Reasoning tokens count as output. The OpenAI API returns them in usage.completion_tokens_details.reasoning_tokens, but they are billed at the output rate. Miss this and you under-count cost on every Thinking-mode call. For the full pricing math see the GPT-5.5 pricing breakdown.

Now wrap the OpenAI client. Every call goes through one function. That function takes metadata, makes the request, and writes the event.

import time, uuid, json, logging
from openai import OpenAI

client = OpenAI()
logger = logging.getLogger("llm.cost")

def call_with_attribution(
    *, feature, route, customer_id, environment,
    model, messages, **openai_kwargs
):
    request_id = str(uuid.uuid4())
    started = time.time()
    error_code = None
    response = None

    try:
        response = client.chat.completions.create(
            model=model, messages=messages, **openai_kwargs
        )
    except Exception as e:
        error_code = getattr(e, "code", "unknown_error")
        raise
    finally:
        latency_ms = int((time.time() - started) * 1000)
        u = response.usage if response else None
        prompt_tokens     = getattr(u, "prompt_tokens", 0)
        completion_tokens = getattr(u, "completion_tokens", 0)
        cached_tokens     = getattr(getattr(u, "prompt_tokens_details", None), "cached_tokens", 0) or 0
        reasoning_tokens  = getattr(getattr(u, "completion_tokens_details", None), "reasoning_tokens", 0) or 0
        cost_usd = compute_cost_usd(model, prompt_tokens, cached_tokens, completion_tokens, reasoning_tokens)

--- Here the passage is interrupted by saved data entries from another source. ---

/-- A port that a packet may leave on: up in a data mode, not a service port, its tile's block enabled. -/
def State.portOpen (s : State) (m : Nat) : Bool :=
  s.portState m == 3 && !s.portService m && s.enabled (.til (portOfIdx m).tile)

/-- The lane on which a packet leaves on port `m`. -/
def State.laneOn (s : State) (t : Fin 8) (m lane : Nat) : Nat :=
  if lane = 1 ∨ isExpress m ∨ linkWraps s.shape (s.coord t) m then 1 else 0

def PortQ.lane (q : PortQ) (l : Nat) : List Pkt := if l = 0 then q.lane0 else q.lane1
def PortQ.credit (q : PortQ) (l : Nat) : Nat := if l = 0 then q.credit0 else q.credit1
def PortQ.put (q : PortQ) (l : Nat) (x : List Pkt) (c : Nat) : PortQ :=
  if l = 0 then { q with lane0 := x, credit0 := c } else { q with lane1 := x, credit1 := c }

/-- Bytes queued for a port on a lane; none ever queue on a tile-to-tile path, which a packet crosses at once (log entry 93). -/
def State.occupancy (s : State) (m l : Nat) : Nat := (((s.portQ m).lane l).map (·.size)).foldl (· + ·) 0

/-- The candidate ports of R300, ascending. -/
def State.candidates (s : State) (t : Fin 8) (p : Pkt) : List Nat :=
  match coordIndex p.dst with
  | none => []
  | some e =>
    let mask := s.minMask t e
    let exp := if s.flag (.til t) TIL_CFG 6 && !p.expressed then s.expMask t e else 0
    (upFrom 0 48).filter fun m => (bit mask m || bit exp m) && s.portOpen m

/-- The candidate of least occupancy, ties to the lowest at or after the rotating pointer (R300). -/
def State.choose (s : State) (t : Fin 8) (p : Pkt) (lane : Nat) : Option Nat :=
  let c := s.candidates t p
  let occ m := s.occupancy m (s.laneOn t m lane)
  match (c.map occ).min? with
  | none => none
  | some least =>
    let tied := c.filter fun m => occ m == least
    match tied.find? fun m => decide ((s.fabric t).ptr ≤ m) with
    | some m => some m
    | none => tied.head?

/-- Packets leave a lane while credits last. -/
def State.pump (m l : Nat) : Nat → State → State
  | 0, s => s
  | n + 1, s =>
    let q := s.portQ m
    match q.lane l with
    | [] => s
    | p :: rest =>
      if q.credit l = 0 ∨ s.portState m ≠ 3 ∨ s.feed (portOfIdx m) = 0 then s
      else State.pump m l n ((s.setPortQ m (q.put l rest (q.credit l - 1))).emit (.packet m l p))

/-- A packet joins a port's lane and leaves as soon as a credit stands (R302). -/
def State.toPort (s : State) (m l : Nat) (p : Pkt) : State :=
  let q := s.portQ m
  State.pump m l ((q.lane l).length + 1) (s.setPortQ m (q.put l (q.lane l ++ [p]) (q.credit l)))

/-- Count a drop, set its status bit and log it with the arguments of R298. -/
def State.dropPkt (s : State) (t : Fin 8) (p : Pkt) (port cnt : Nat) (status code : Option Nat) : State :=
  let b := Blk.til t
  let s := s.bump b cnt
  let s := match status with
    | some i => s.setFlag b TIL_STATUS i
    | none => s
  match code with
  | some c => s.logAs b c 2 [p.src, p.gen + t.val * 2 ^ 16 + port * 2 ^ 19, p.job] true
  | none => s

/-- The module port that a drop of a packet of the module's own names: none, said with 63 (log entry 31). -/
def ownPort : Nat := 63

/-- A packet leaves towards another module, or is dropped for want of a route (check 5); `lane` is the lane it came on. -/
def State.forward (s : State) (t : Fin 8) (p : Pkt) (lane port : Nat) : State :=
  match s.choose t p lane with
  | none => s.dropPkt t p port TIL_CNT_DROP_ROUTE (some 3) (some 0x3004)
  | some m =>
    let f := s.fabric t
    let s := s.setFabric t { f with ptr := (f.ptr + 1) % 48 }
    let l := s.laneOn t m lane
    if isExpress m then (s.bump (.til t) TIL_CNT_EXPRESS).toPort m l { p with expressed := true } else s.toPort m l p

/-- A tile injects a sealed packet: towards its destination, past checks 5 and 6 of R296, or back into the module
(log entry 99). -/
def State.inject (s : State) (t : Fin 8) (p : Pkt) : State :=
  let s := s.bump (.til t) TIL_CNT_TX
  if p.dst = s.coord t then { s with loopback := s.loopback ++ [p] }
  else if bits p.dst 24 8 ≠ bits (s.coord t) 24 8 ∨ !s.routeValid t p.dst then
    s.dropPkt t p ownPort TIL_CNT_DROP_ROUTE (some 3) (some 0x3004)
  else if p.hoplimit = 0 ∧ (s.choose t p 0).isSome then s.dropPkt t p ownPort TIL_CNT_DROP_HOPS (some 4) (some 0x3005)
  else s.forward t { p with hoplimit := p.hoplimit - 1 } 0 ownPort
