-- ==== Sys2Proof/Machine/Cruiser.lean ====
section
/-! DEFINITION. The Cruiser (R49 to R78): the descriptor queue, plots, sampling acts, cruise batches. -/
namespace Sys2Proof.Machine

def State.cruiser (s : State) (c : ClusterId) : Cruiser := sget (fun _ => Cruiser.reset) s.cruisers (clusterIdx c)
def State.setCruiser (s : State) (c : ClusterId) (v : Cruiser) : State :=
  { s with cruisers := sset (fun _ => Cruiser.reset) s.cruisers (clusterIdx c) v }

/-- A unit writes bytes; a range that is not backed takes none (log entry 33). -/
def State.unitWrite (s : State) (c : ClusterId) (a : Nat) (l : List Byte) : State :=
  if rangeBacked a l.length then s.clusterWrite c a l else s

/-- The address that a QUEUE_LO and QUEUE_HI pair forms (R49). -/
def queueAddr (lo hi : Nat) : Nat := lo / 64 * 64 % 2 ^ 32 + hi % 2 ^ 16 * 2 ^ 32

/-- A write of CRU_QUEUE_HI (R49). -/
def State.cruQueueHi (s : State) (c : ClusterId) (v : Nat) : State :=
  let b := Blk.cru c
  let u := s.cruiser c
  let a := queueAddr (s.reg b CRU_QUEUE_LO) v
  if u.queue.length < 4 ∧ s.enabled b then s.setCruiser c { u with queue := u.queue ++ [a] }
  else (s.setFlag b CRU_STATUS 0).log b 0x2007 2 (lohi a)

/-! ## Descriptors (R50 to R53) -/

def State.cruDesc (s : State) (a : Nat) : CruDesc :=
  let f o n := s.rd (a + o) n
  { addr := a, mode := bits (f 0 4) 0 3, dedup := bit (f 0 4) 3, walkWeighted := bit (f 0 4) 4,
    hops := bits (f 0 4) 5 2 + 1, standSlot := bits (f 0 4) 8 3, done := f 4 4, seedCount := f 8 4, fanout := f 0xC 4,
    step := f 0x10 4, sampler := f 0x14 1, walkSteps := f 0x15 1, seeds := f 0x18 8, plot := f 0x20 8,
    walkerBase := f 0x28 8 % 2 ^ 40 }

def fanByte (d : CruDesc) (i : Nat) : Nat := bits d.fanout (8 * i) 8

/-- The fan-outs of a descriptor's hops; walk steps have fan-out 1. -/
def CruDesc.fans (d : CruDesc) (cap : Nat) : List Nat :=
  if d.mode = modeWalk then List.replicate d.walkSteps 1
  else if d.mode = modeFull then [cap]
  else (upFrom 0 d.hops).map (fanByte d)

/-- The reserved fields of R50. -/
def State.cruReserved (s : State) (d : CruDesc) : Bool :=
  let f o n := s.rd (d.addr + o) n
  bit (f 0 4) 7 || bits (f 0 4) 11 21 != 0 || bits (f 4 4) 10 22 != 0 || f 0x16 2 != 0 || bits (f 0x28 8) 40 24 != 0 ||
    !allZero (s.readBytes (d.addr + 0x30) 16)

/-- The checks of R52 that need no stand file; a WALKER_BASE other than 0 outside WALK breaks R50 and is refused with them
(DEDUCED, log entry 88). -/
def State.cruBadDesc (s : State) (c : ClusterId) (d : CruDesc) : Bool :=
  let anchored := decide (d.mode < 3)
  decide (4 < d.mode) || s.cruReserved d || decide (47 < bits d.done 4 6) || d.seedCount == 0 ||
    decide (65536 < d.seedCount) ||
    (if anchored then (upFrom 0 4).any fun i =>
        if i < d.hops then fanByte d i == 0 || decide (64 < fanByte d i) else fanByte d i != 0
     else d.fanout != 0 || d.hops != 1) ||
    (if d.mode = modeWalk then d.walkSteps == 0 || decide (64 < d.walkSteps) ||
        decide (0xFFFFFFFFFF < d.walkerBase + d.seedCount - 1)
     else d.walkSteps != 0 || d.walkerBase != 0) ||
    (d.mode != modeFull && decide (65536 < sumNat (hopCounts d.seedCount (d.fans 0)))) ||
    !s.flag (.cru c) (CRU_STAND_LO d.standSlot) 0

def State.standAddr (s : State) (c : ClusterId) (slot : Nat) : Nat :=
  queueAddr (s.reg (.cru c) (CRU_STAND_LO slot)) (s.reg (.cru c) (CRU_STAND_HI slot))

/-- The checks of R52 that need an accepted stand file. -/
def cruBadStand (d : CruDesc) (t : Stand) : Bool :=
  ((d.mode == modeWeighted || (d.mode == modeWalk && d.walkWeighted)) && !t.weighted) ||
    (d.mode == modeFull && (!t.segmented || decide (t.segCount < d.seeds + d.seedCount) ||
      decide (65536 < d.seedCount + d.seedCount * t.cap)))

/-- The plot header (R55); a refused plot holds only its echoed fields. -/
def plotHeader (d : CruDesc) (status epoch fanout hops slots nulls sen bey del bad mask front total : Nat) : List Byte :=
  leBytes 1 status ++ leBytes 1 d.mode ++ leBytes 1 hops ++ leBytes 1 d.sampler ++ leBytes 4 slots ++
    leBytes 4 d.seedCount ++ leBytes 4 fanout ++ leBytes 4 d.step ++ leBytes 4 epoch ++ leBytes 4 nulls ++ leBytes 4 sen ++
    leBytes 4 bey ++ leBytes 4 del ++ leBytes 4 bad ++ leBytes 4 mask ++ leBytes 4 front ++ leBytes 4 total ++
    List.replicate 8 0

        logger.info(json.dumps({
            "event": "openai.request",
            "request_id": request_id,
            "feature": feature,
            "route": route,
            "customer_id": customer_id,
            "environment": environment,
            "model": model,
            "prompt_tokens": prompt_tokens,
            "completion_tokens": completion_tokens,
            "reasoning_tokens": reasoning_tokens,
            "cached_tokens": cached_tokens,
            "latency_ms": latency_ms,
            "cost_usd": cost_usd,
            "error_code": error_code,
        }))

    return response

That single wrapper is your cost-attribution surface. Every feature in your product calls it. The structured log line is your warehouse input. From here, ship the logs to BigQuery, ClickHouse, Snowflake, or Postgres via your existing log pipeline (Vector, Fluent Bit, Logstash, OTLP collector). No second pipeline. No extra service.

For Node.js teams, the shape is identical. Wrap the OpenAI SDK in a function that takes metadata, captures response.usage, computes cost, and writes a JSON line. If your platform already runs an event bus (Kafka, NATS, Pub/Sub), publish the event there instead of stdout and let downstream consumers fan it out to your warehouse and your alerting system.

Wire up cost tracking and test it with Apidog

You have the schema and the wrapper. Now turn it into something operational. Six steps.

1. Replace direct OpenAI calls with the wrapper. Grep your codebase for OpenAI( and client.chat.completions.create. Every hit becomes a call_with_attribution(...) call. Make feature and route mandatory arguments. Pass them at the call site, not from a global. If you forget to pass them, the function should raise, not default to “unknown.”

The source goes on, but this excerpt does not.